Pointing out that one-sixth of America’s health care workforce is foreign born, Dick Durbin, a Democrat Senator and co-sponsor of the bill said, “It is unacceptable that thousands of doctors currently working in the US on temporary visas are stuck in the green card backlog, putting their futures in jeopardy and limiting their ability to contribute to the fight against COVID-19.” Other sponsors of this bill, drawn from the Republican and Democratic parties are Senators David Perdue, Todd Young and Chris Coons.
“This bipartisan, targeted, and timely legislation will strengthen our health care workforce and improve health care access for Americans in the midst of the Covid-19 pandemic. I encourage my colleagues on both sides of the aisle to support these vital health care workers,” added Durbin.
The immigrant medical professionals would be required to meet licensing requirements, pay required filing fees and clear the rigorous national security and criminal history background checks before they can receive recaptured green cards.
“This bill provides permanent residency and allows the immigrant physicians to fully respond to the pandemic without restrictions of work site authorization and protects their families from deportation in the eventuality of disability or death while fighting for their communities. One in four physicians are immigrants and they are the pillars of medical access in under served areas. This is a long overdue first step to streamline physician immigration to stabilize and improve health care access in America. The shortage of nurses in the frontlines would also be addressed by this bill. PAHA supports and endorses the bill,” said Physicians for American Healthcare Access, in its statement.

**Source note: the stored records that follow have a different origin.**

-- ==== Sys2Proof/Laws/PerInstr.lean ====
section
/-! SUPPORT. One lemma per constructor of `Instr`: the word the encoder writes for a well-formed instruction decodes to it. -/

set_option Elab.async false
set_option linter.unusedSimpArgs false
namespace Sys2Proof.Laws
open Sys2Proof

/-- Decoding what the encoder writes for a well-formed instruction gives the instruction back (an event has no word). -/
def RoundTrip.Statement (i : Instr) : Prop := ∀ e, i.wf = true → encode i = some e → decodeEnc e = .ok i
open RoundTrip
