/-! ### Banks (R70) -/

/-- The record of a bank that stands in a spare. -/
def bankRecord (core : Nat) (ua : Bool) (bank : Nat) (b : BankFail) : ErrRecord :=
  mkRecord (checkerSource core) 0x11 0 b.pair 0 (BitVec.ofNat 64 (ua.toNat + bank % 64 * 2 ^ 8 + b.spare % 64 * 2 ^ 16)) 0 0
/-- The record of the march test of a bank that a spare replaced. -/
def bankTest (core : Nat) (ua : Bool) (bank : Nat) (pass : Bool) (p : Nat × Nat) : ErrRecord :=
  { mkRecord (checkerSource core) 0x38 (if pass then 0 else 2) p 0 (testDetail 1 pass none ua bank false) 0 0 with
    cls := if pass then 1 else 2 }
/-- The core once a bank's contents stand in a spare and the bank has been tested. -/
def Core.bankRebuilt (c : Core) (ua : Bool) (bank : Nat) (pass : Bool) (b : BankFail) : Core :=
  { c with banks := c.banks.filter (· != b), spares := if pass then c.spares ++ [(ua, bank)] else c.spares }
section
variable {s : State} {core bank : Nat} {ua : Bool} (pass : Bool) {b : BankFail}
  (hb : (s.core core).banks.find? (fun b => b.ua == ua && b.bank == bank) = some b)
include hb

theorem exec_bankRebuilt_noSpare (hspare : b.spare = noSpare) : exec (.bankRebuilt core ua bank pass) s = .next s := by
  show execBankRebuilt core ua bank pass s = _
  rw [execBankRebuilt, hb]
  exact congrArg Host.Outcome.next (if_pos hspare)
/-- A bank with a spare, while no quarantine is requested: both records are written, and the bank is a spare if its test passed. -/
theorem exec_bankRebuilt_tested (hspare : b.spare ≠ noSpare) (hq : (s.core core).mgn.qreq = false) :
    let x := s.report (bankRecord core ua bank b)
    exec (.bankRebuilt core ua bank pass) s =
      .next ((x.2.report (bankTest core ua bank pass x.1)).2.modCore core fun c => c.bankRebuilt ua bank pass b) := by
  intro x
  show execBankRebuilt core ua bank pass s = _
  simp only [execBankRebuilt, hb, if_neg hspare, State.core_report, hq, Bool.not_false, Bool.and_true, if_true]
  rfl
/-- What a rebuilt bank leaves, its test passed or failed (R70). -/
theorem bankRebuilt_tested (hspare : b.spare ≠ noSpare) (hq : (s.core core).mgn.qreq = false) :
    ∃ t, exec (.bankRebuilt core ua bank pass) s = .next t ∧ SameBytes s t ∧ t.teams = s.teams ∧
      t.core core = (s.core core).bankRebuilt ua bank pass b ∧ (∀ k, k ≠ core → t.core k = s.core k) ∧
      (s.log.queue.length + 2 ≤ hubBuffer → ∃ e1 e2, t.log.queue = s.log.queue ++ [e1, e2] ∧ e1.event = 0x11 ∧ e1.pair = b.pair ∧
        e2.event = 0x38 ∧ e2.cls = if pass then 1 else 2) := by
  let x := s.report (bankRecord core ua bank b)
  let y := x.2.report (bankTest core ua bank pass x.1)
  have hy : y.2 = { s with seqs := y.2.seqs, log := y.2.log } := by
    show (x.2.report _).2 = _
    rw [State.report_rest, State.report_rest]
  refine ⟨_, exec_bankRebuilt_tested pass hb hspare hq, fun a => congrArg (sget 0 · a) (congrArg State.mem hy :), (congrArg State.teams hy :),
    ?_, fun k hk => ?_, fun hroom => ?_⟩
  · rw [State.core_modCore, State.core_report, State.core_report]
  · rw [State.core_modCore_other _ _ _ _ hk, State.core_report, State.core_report]
  · have hx : x.2.log.queue = s.log.queue ++ [s.numbered (bankRecord core ua bank b)] :=
      State.report_queue (recordKept_room (by omega) _)
    have hroom2 : x.2.log.queue.length < hubBuffer := by rw [hx, List.length_append, List.length_singleton]; omega
    refine ⟨s.numbered (bankRecord core ua bank b), x.2.numbered (bankTest core ua bank pass x.1), ?_, rfl, rfl, rfl, rfl⟩
    refine (State.report_queue (r := bankTest core ua bank pass x.1) (recordKept_room hroom2 _)).trans ?_
    rw [hx, List.append_assoc]
    rfl
end

/-- Settles O47, clause by clause: the warp's rollback, its refusal and the banks, each by the lemma of its case. -/
theorem rollbackAndBanks : Obligations.RollbackAndBanks := by
  unfold Obligations.RollbackAndBanks
  refine ⟨fun s core slot hnone => ?_, fun s core slot w x hw hroll htrap => ?_,
    fun s core slot w pair host r tm hw hroll htrap hpend hregion hrec htm => ⟨fun tr hfault hwaits => ?_,
      fun hfault hserved hrun => warpRollback_restarts hw hroll htrap hpend hregion hrec htm hfault hserved hrun⟩,
    fun s core slot w pair host tm hw hroll htrap hpend hno htm hrun => ?_, fun s core ua bank pass hnone => ?_,
    fun s core ua bank pass b hb => ⟨exec_bankRebuilt_noSpare pass hb, bankRebuilt_tested pass hb⟩⟩
  · exact exec_warpRollback_idle hnone
  · exact exec_warpRollback_trapped hw hroll htrap
  · rw [exec_warpRollback_region hw hroll htrap hpend hregion hrec, State.rollWarp]
    simp only [hfault, hwaits, Bool.false_eq_true, if_false]
  · obtain ⟨hmem, hhalts, hreported⟩ := refuseRecovery_halts (s := s.endRollback core slot) (checkerSource core) w.num w.headPc pair htm hrun
    exact ⟨_, exec_warpRollback_refused hw hroll htrap hpend hno, fun a => congrArg (sget 0 · a) hmem, hhalts, hreported⟩
  · show execBankRebuilt core ua bank pass s = _
    rw [execBankRebuilt, hnone]

end Sys2Proof.Machine
end

section
/-! PROOFS. Beam tables (O18): the two banks of a table after each store, and the three words that store to one. -/

namespace Sys2Proof.Machine
open Sys2Proof

/-! ### Entries of a bank (R92) -/

/-- The entry written reads as its value, and the others as before: the stored difference takes the entry's own number away again. -/
theorem beamEntry_putBeamEntry (m : List (Nat × Half)) (i j : Nat) (v : Half) :
    beamEntry (putBeamEntry m i v) j = if i = j then v else beamEntry m j := by
  rw [beamEntry, putBeamEntry, sget_sput]
  by_cases h : i = j
  · subst h
    rw [if_pos rfl, if_pos rfl, BitVec.sub_add_cancel]
  · rw [if_neg fun e => h e.symm, if_neg h, beamEntry]
/-- A bank after entries were written to it, in order. -/
def putBeamEntries (m es : List (Nat × Half)) : List (Nat × Half) := es.foldl (fun m e => putBeamEntry m e.1 e.2) m
/-- Of the entries written, the last with its number counts. -/
theorem beamEntry_putBeamEntries (es m : List (Nat × Half)) (j : Nat) :
    beamEntry (putBeamEntries m es) j = ((es.reverse.find? fun e => e.1 == j).map (·.2)).getD (beamEntry m j) := by
  induction es generalizing m with
  | nil => rfl
  | cons e r ih =>
    have hcons : putBeamEntries m (e :: r) = putBeamEntries (putBeamEntry m e.1 e.2) r := rfl
    rw [hcons, ih, beamEntry_putBeamEntry, List.reverse_cons, List.find?_append]
    cases r.reverse.find? fun e => e.1 == j with
    | some x => rfl
    | none => by_cases h : e.1 = j <;> simp [h]

/-! ### The banks of a table (R94) -/

/-- A BITLD's entries all go to the bank that is the shadow bank before it. -/
theorem BeamTable.putEntries_eq (es : List (Nat × Half)) (b : BeamTable) :
    b.putEntries es =
      if b.act then { b with bank0 := putBeamEntries b.bank0 es } else { b with bank1 := putBeamEntries b.bank1 es } := by
  induction es generalizing b with
  | nil => exact (ite_self b).symm
  | cons e r ih =>
    have hcons : b.putEntries (e :: r) = (b.putEntries [e]).putEntries r := rfl
    obtain ⟨bank0, pitch0, bank1, pitch1, act⟩ := b
    rw [hcons, ih]
    cases act <;> rfl
theorem BeamTable.active_putEntries (b : BeamTable) (es : List (Nat × Half)) : (b.putEntries es).active = b.active := by
  obtain ⟨bank0, pitch0, bank1, pitch1, act⟩ := b
  rw [BeamTable.putEntries_eq]
  cases act <;> rfl
theorem BeamTable.shadow_putEntries (b : BeamTable) (es : List (Nat × Half)) :
    (b.putEntries es).shadow = (putBeamEntries b.shadow.1 es, b.shadow.2) := by
  obtain ⟨bank0, pitch0, bank1, pitch1, act⟩ := b
  rw [BeamTable.putEntries_eq]
  cases act <;> rfl
theorem BeamTable.store_bitpitch (b : BeamTable) (c t : Nat) (x : Word) :
    (b.store (.bitpitch c t x)).active = b.active ∧ (b.store (.bitpitch c t x)).shadow = (b.shadow.1, x) := by
  obtain ⟨bank0, pitch0, bank1, pitch1, act⟩ := b
  cases act <;> exact ⟨rfl, rfl⟩
theorem BeamTable.store_bitsw (b : BeamTable) (c t : Nat) :
    (b.store (.bitsw c t)).active = b.shadow ∧ (b.store (.bitsw c t)).shadow = b.active := by
  obtain ⟨bank0, pitch0, bank1, pitch1, act⟩ := b
  cases act <;> exact ⟨rfl, rfl⟩

/-! ### The words (R262) -/

/-- A store to a table joins the stores in flight as one, at the end. -/
theorem State.beamStore_stored (s : State) (lanes : List Nat) (op : StoreOp) : BeamStored s (s.beamStore lanes op) lanes op := rfl
/-- The state in which the warp at the cursor, `v`, has lost its region entry (R365). -/
def State.regionEnded (s : State) (v : Warp) : State := s.setWarp s.cur.core s.cur.slot { v with region := none }
theorem State.modLive_endRegion {s : State} {v : Warp} (h : s.live? = some v) : s.modLive Warp.endRegion = s.regionEnded v :=
  State.modLive_of_live s v _ h

section
variable {s : State} {w v : Warp} {acc : Bool} {g : Guard} {tb : BitVec 2} {a b : Src}

theorem exec_bitld_idle (h : Runs s w v (.bitld acc g tb a b)) (hl : w.actLanes s.cur.slices g = []) :
    exec (.bitld acc g tb a b) s = .next (s.regionEnded v) := by
  show execBitld acc g tb a b s = _
  rw [execBitld, word_runs h, State.modLive_endRegion h.live, hl]
  rfl
theorem exec_bitld_acts (h : Runs s w v (.bitld acc g tb a b)) (hl : w.actLanes s.cur.slices g ≠ []) :
    exec (.bitld acc g tb a b) s = .next
      (((s.regionEnded v).settleAccess (beamAccess (w.actLanes s.cur.slices g))).beamStore (w.actLanes s.cur.slices g)
        (.bitld (s.ctxNo w) tb.toNat (laneMask (w.actLanes s.cur.slices g))
          ((w.actLanes s.cur.slices g).map fun l => ((w.src32 a l).toNat, BitVec.ofNat 16 (w.src32 b l).toNat)))) := by
  have hne : ¬(w.actLanes s.cur.slices g).isEmpty = true := fun e => hl (List.isEmpty_iff.1 e)
  show execBitld acc g tb a b s = _
  rw [execBitld, word_runs h, State.modLive_endRegion h.live, if_neg hne]
  rfl
end

/-- A word that makes one store to a table for its lowest acting lane: the shape that BITLD.pitch and BITSW share. -/
def lowestLaneStore (i : Instr) (g : Guard) (op : Nat → Warp → Nat → StoreOp) (s : State) : Out :=
  word i s fun w s =>
    let s := s.modLive Warp.endRegion
    match w.actLanes s.cur.slices g with
    | [] => s
    | l :: _ => (s.settleAccess (beamAccess [l])).beamStore [l] (op (s.ctxNo w) w l)
theorem exec_bitldPitch_eq (acc : Bool) (g : Guard) (tb : BitVec 2) (b : Src) (s : State) :
    exec (.bitldPitch acc g tb b) s =
      lowestLaneStore (.bitldPitch acc g tb b) g (fun c w l => .bitpitch c tb.toNat (w.src32 b l)) s := rfl
theorem exec_bitsw_eq (acc : Bool) (g : Guard) (tb : BitVec 2) (s : State) :
    exec (.bitsw acc g tb) s = lowestLaneStore (.bitsw acc g tb) g (fun c _ _ => .bitsw c tb.toNat) s := rfl

section
variable {s : State} {w v : Warp} {i : Instr} {g : Guard}

theorem lowestLaneStore_idle (op : Nat → Warp → Nat → StoreOp) (h : Runs s w v i) (hl : w.actLanes s.cur.slices g = []) :
    lowestLaneStore i g op s = .next (s.regionEnded v) := by
  rw [lowestLaneStore, word_runs h, State.modLive_endRegion h.live]
  dsimp only
  rw [show w.actLanes (s.regionEnded v).cur.slices g = [] from hl]
theorem lowestLaneStore_acts (op : Nat → Warp → Nat → StoreOp) {l : Nat} {r : List Nat} (h : Runs s w v i)
    (hl : w.actLanes s.cur.slices g = l :: r) :
    lowestLaneStore i g op s = .next
      (((s.regionEnded v).settleAccess (beamAccess [l])).beamStore [l] (op (s.ctxNo w) w l)) := by
  rw [lowestLaneStore, word_runs h, State.modLive_endRegion h.live]
  dsimp only
  rw [show w.actLanes (s.regionEnded v).cur.slices g = l :: r from hl]
  rfl
end

/-- Settles O18, word by word, each by whether a lane acts, and store by store for the two banks. -/
theorem beamTables : Obligations.BeamTables := by
  unfold Obligations.BeamTables
  refine ⟨fun s w v acc g tb a b h => ?_, fun s w v acc g tb b h => ?_, fun s w v acc g tb h => ?_, fun b c tb m es => ?_,
    fun b c tb x => b.store_bitpitch c tb x, fun b c tb => b.store_bitsw c tb⟩
  · by_cases hl : w.actLanes s.cur.slices g = []
    · exact ⟨_, exec_bitld_idle h hl, (if_pos hl).mpr rfl⟩
    · exact ⟨_, exec_bitld_acts h hl, (if_neg hl).mpr (State.beamStore_stored ..)⟩
  · cases hl : w.actLanes s.cur.slices g with
    | nil => exact ⟨_, (exec_bitldPitch_eq ..).trans (lowestLaneStore_idle _ h hl), rfl⟩
    | cons l r => exact ⟨_, (exec_bitldPitch_eq ..).trans (lowestLaneStore_acts _ h hl), State.beamStore_stored ..⟩
  · cases hl : w.actLanes s.cur.slices g with
    | nil => exact ⟨_, (exec_bitsw_eq ..).trans (lowestLaneStore_idle _ h hl), rfl⟩
    | cons l r => exact ⟨_, (exec_bitsw_eq ..).trans (lowestLaneStore_acts _ h hl), State.beamStore_stored ..⟩
  · have hs : (b.store (.bitld c tb m es)).shadow = (putBeamEntries b.shadow.1 es, b.shadow.2) := b.shadow_putEntries es
    refine ⟨b.active_putEntries es, by rw [hs], fun j => ?_⟩
    rw [hs, beamEntry_putBeamEntries]
    cases es.reverse.find? fun e => e.1 == j <;> rfl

The bill does not propose to increase the number of immigrants, it merely reallocates a limited number of unused visas from prior years for medical professionals. As it entails ‘adjustment of status’ of those already in the US, it is also not contrary to President Trump’s recent temporary ban for green card holders. It is difficult to quantify how many Indian medical professionals will stand to benefit from this bill, but it could cover a sizeable number of doctors, state immigration attorneys.
The bill has support from a cross section of medical associations and think-tanks, including FWD.us, The Illinois Health and Hospital Association, American Hospital Association, American Organization for Nursing Leadership, Physicians for American Healthcare Access, American Immigration Lawyers Association and National Immigration Forum, among others.